* _Exercise goal_: When you spot the word "after" in a line of the data below, copy that line.

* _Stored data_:
* * * *

-- ==== Sys2Proof/Safety.lean ====
section
/-! DEFINITION. What the claims are stated with: the invariants of the registers (spec 10_state.md R23 to R25, R34, R35;
41_step_phase_shaping.md R137), what a command leaves alone (R26), runs of STEP commands, and what a `COS` must be (R16). -/

namespace Sys2Proof.Safety

open Sys2Proof.Machine Sys2Proof.Config

variable {α : Type}

/-! ### What a command leaves alone -/

/-- The configuration, the derived constants, `configured` and `neg` are the same in both (R26, R35). -/
def SameConfig (r r' : Regs α) : Prop :=
  r'.minSweep = r.minSweep ∧ r'.sampleRate = r.sampleRate ∧ r'.maxWarpInc = r.maxWarpInc ∧
  r'.phaseIncPerHz = r.phaseIncPerHz ∧ r'.maxSweepFreq = r.maxSweepFreq ∧ r'.maxSyncFreq = r.maxSyncFreq ∧
  r'.syncPhaseIncrement = r.syncPhaseIncrement ∧ r'.freqMax = r.freqMax ∧ r'.configured = r.configured ∧
  r'.neg = r.neg

/-- The registers are the same but for the two clocks (R170). -/
def SameButClocks (r r' : Regs α) : Prop :=
  SameConfig r r' ∧ r'.hardsyncPhase = r.hardsyncPhase ∧ r'.hardsyncIncrement = r.hardsyncIncrement

/-- The registers are the same but for `neg`, which does not exist where `TZ = 0` (R36). -/
def SameButNeg (r r' : Regs α) : Prop := r' = { r with neg := r'.neg }

/-- The state after command response `w` with registers `r`: nothing else of `s` changes. -/
def responded (s : State) (r : Regs Bin64) (w : RspFrame) : State :=
  { s with regs := r, rspValid := true, rspFrame := w }

/-! ### Invariants -/

/-- The configuration registers hold legal values and the derived constants are the functions of them that R34 gives
(R32, R33, R35, R91 to R97). -/
def ConstantsAgree (B : Build α) (r : Regs α) : Prop :=
  B.le B.four r.minSweep = true ∧ B.le r.minSweep B.hundred = true ∧
  sampleRateLegal B r.sampleRate = true ∧
  r.maxWarpInc = B.div B.one r.minSweep ∧
  r.phaseIncPerHz = B.div B.two r.sampleRate ∧
  r.maxSweepFreq = B.div r.sampleRate (B.mul B.two r.minSweep) ∧
  r.freqMax = B.freqMax r.sampleRate ∧
  r.maxSyncFreq = B.maxSyncFreq r.minSweep r.sampleRate ∧
  r.syncPhaseIncrement = B.syncPhaseInc r.minSweep

/-- The hard-sync registers (R23, R24): `hardsync_phase` in `[0, PI]`, `hardsync_increment` zero or
`sync_phase_increment`, zero once the ramp has reached `PI`, and zero when no sync is active, but for the corner of log 5:
an increment whose half rounds to 0, with which arming starts no sync. -/
def SyncRange (B : Build α) (r : Regs α) : Prop :=
  B.le B.zero r.hardsyncPhase = true ∧ B.le r.hardsyncPhase B.pi = true ∧
  (r.hardsyncIncrement = B.zero ∨ r.hardsyncIncrement = r.syncPhaseIncrement) ∧
  (B.eq r.hardsyncPhase B.pi = true → r.hardsyncIncrement = B.zero) ∧
  (B.eq r.hardsyncPhase B.zero = true →
    r.hardsyncIncrement = B.zero ∨ B.eq (B.div r.syncPhaseIncrement B.two) B.zero = true)

/-- The range of the two clocks in exact arithmetic (R137): `0 <= warped_phase <= 2` and `0 <= phase`. -/
def ShapeRange (B : Build α) (r : Regs α) : Prop :=
  B.le B.zero r.warpedPhase = true ∧ B.le r.warpedPhase B.two = true ∧ B.le B.zero r.phase = true

/-- The two clocks in binary64: no NaN and no infinity (R14, R138 (g)), not below 0, `warped_phase` at most 8 and `phase`
at most `2^53`. The bounds are the model's, and loose: rounding can carry `warped_phase` past 2 (R126), and modulation
can make `phase` lag by any amount (R137), until its increments round away. -/
def ClockRange (r : Regs Bin64) : Prop :=
  B64.le 0 r.warpedPhase = true ∧ B64.le r.warpedPhase 0x4020000000000000 = true ∧
  B64.le 0 r.phase = true ∧ B64.le r.phase 0x4340000000000000 = true

/-- What every step of the machine keeps: the response port holds a response R68 allows, and a configured core has
agreeing constants, hard-sync registers in range and finite clocks. -/
def MachineInv (s : State) : Prop :=
  rspWellFormed s.rspFrame = true ∧
  (s.regs.configured = true → ConstantsAgree build s.regs ∧ SyncRange build s.regs ∧ ClockRange s.regs)

/-! ### A STEP with no sync: no sync is active and the trigger bit is 0, so the effective frequency is the operand (R113) -/

/-- The clamped frequency operand (R111). -/
def plainFreq (s : State) (freq : Bin64) : Bin64 := clamp B64.sys freq B64.sys.zero s.regs.freqMax

/-- The phase increment (R114). -/
def plainInc (s : State) (freq : Bin64) : Bin64 := B64.mul s.regs.phaseIncPerHz (plainFreq s freq)

/-- The geometry (R112, R117). -/
def plainGeometry (s : State) (freq clip skew : Bin64) : Geometry Bin64 :=
  geometry build s.regs (plainInc s freq)
    (B64.sub B64.sys.one (clamp B64.sys clip B64.sys.zero B64.sys.one))
    (B64.sub B64.sys.one (clamp B64.sys skew B64.sys.negOne B64.sys.one))

/-- A configured core with no sync active (R28, R31). -/
def Ready (s : State) : Prop := s.regs.configured = true ∧ B64.eq s.regs.hardsyncPhase B64.sys.zero = true

/-- The frequency operand selects the normal path (R115). -/
def Normal (s : State) (freq : Bin64) : Prop := B64.le s.regs.maxSweepFreq (plainFreq s freq) = false

/-- `warped_phase >= 2 and phase >= 2` of two clock values (R130). -/
def bothPastTwo (wp phase : Bin64) : Bool := B64.le B64.sys.two wp && B64.le B64.sys.two phase

/-- The linear clock after a wrap without a sync (R131): `phase - 2`, or `inc / 2` where that exceeds one increment. -/
def remainder (inc phase : Bin64) : Bin64 :=
  if B64.lt inc (B64.sub phase B64.sys.two) then B64.div inc B64.sys.two else B64.sub phase B64.sys.two

/-! ### Exact arithmetic -/

/-- The open parameters over an ordered field meet the constraints of R8: `PI` is positive, `COS` has the named
properties (R16), `MAX_SYNC_FREQ` is positive (R96), `SYNC_PHASE_INC` is in `(0, PI]` (R97). -/
def IdealParams (K : Type) [Field K] [LinearOrder K] (pi : K) (cos : K → K) (maxSync : K → K → K)
    (syncInc : K → K) : Prop :=
  0 < pi ∧ cos 0 = 1 ∧ (∀ x, -1 ≤ cos x ∧ cos x ≤ 1) ∧ (∀ ms sr, 0 < maxSync ms sr) ∧
  (∀ ms, 0 < syncInc ms ∧ syncInc ms ≤ pi)

/-- What every command keeps in exact arithmetic (R24, R137): here `hardsync_increment` is zero whenever no sync is
active, without a corner. -/
def IdealInv (B : Build α) (r : Regs α) : Prop :=
  r.configured = true ∧ ConstantsAgree B r ∧ SyncRange B r ∧ ShapeRange B r ∧
  (B.eq r.hardsyncPhase B.zero = true → r.hardsyncIncrement = B.zero)

/-! ### Runs of STEP -/

/-- The operands of one STEP. -/
structure StepOps (α : Type) where
  freq : α
  clip : α
  skew : α
  trigger : Bool

/-- The effective frequency of a STEP (R113): the clamped operand, ramped while a sync is active. -/
def effFreq (B : Build α) (o : StepOps α) (r : Regs α) : α :=
  rampFreq B (freqOperand B (signTest B o.freq r) o.freq)
    (arm B o.trigger (freqOperand B (signTest B o.freq r) o.freq) (signTest B o.freq r))

/-- The effective increment of a STEP: `phase_inc_per_hz` times the effective frequency (R114). -/
def effInc (B : Build α) (o : StepOps α) (r : Regs α) : α := B.mul r.phaseIncPerHz (effFreq B o r)

/-- The geometry of a STEP at its effective frequency (R112, R117). -/
def effGeometry (B : Build α) (o : StepOps α) (r : Regs α) : Geometry α :=
  geometry B r (effInc B o r) (clipInternal B o.clip) (skewInternal B (signTest B o.freq r) o.skew)

/-- The registers after one STEP. -/
def stepRegs (B : Build α) (r : Regs α) (o : StepOps α) : Regs α :=
  (oscStep B o.freq o.clip o.skew o.trigger r).regs

/-- The registers after a run of STEPs. -/
def runRegs (B : Build α) (r : Regs α) (os : List (StepOps α)) : Regs α := os.foldl (stepRegs B) r

/-- Every STEP of the run takes the normal path (R115). -/
def AllNormal (B : Build α) (r : Regs α) : List (StepOps α) → Prop
  | [] => True
  | o :: os => onFastPath B r (effFreq B o r) = false ∧ AllNormal B (stepRegs B r o) os

end Sys2Proof.Safety
end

* * * *

* _Expected answer_:
/-- The state after command response `w` with registers `r`: nothing else of `s` changes. -/
/-- The linear clock after a wrap without a sync (R131): `phase - 2`, or `inc / 2` where that exceeds one increment. -/
/-- The registers after one STEP. -/
/-- The registers after a run of STEPs. -/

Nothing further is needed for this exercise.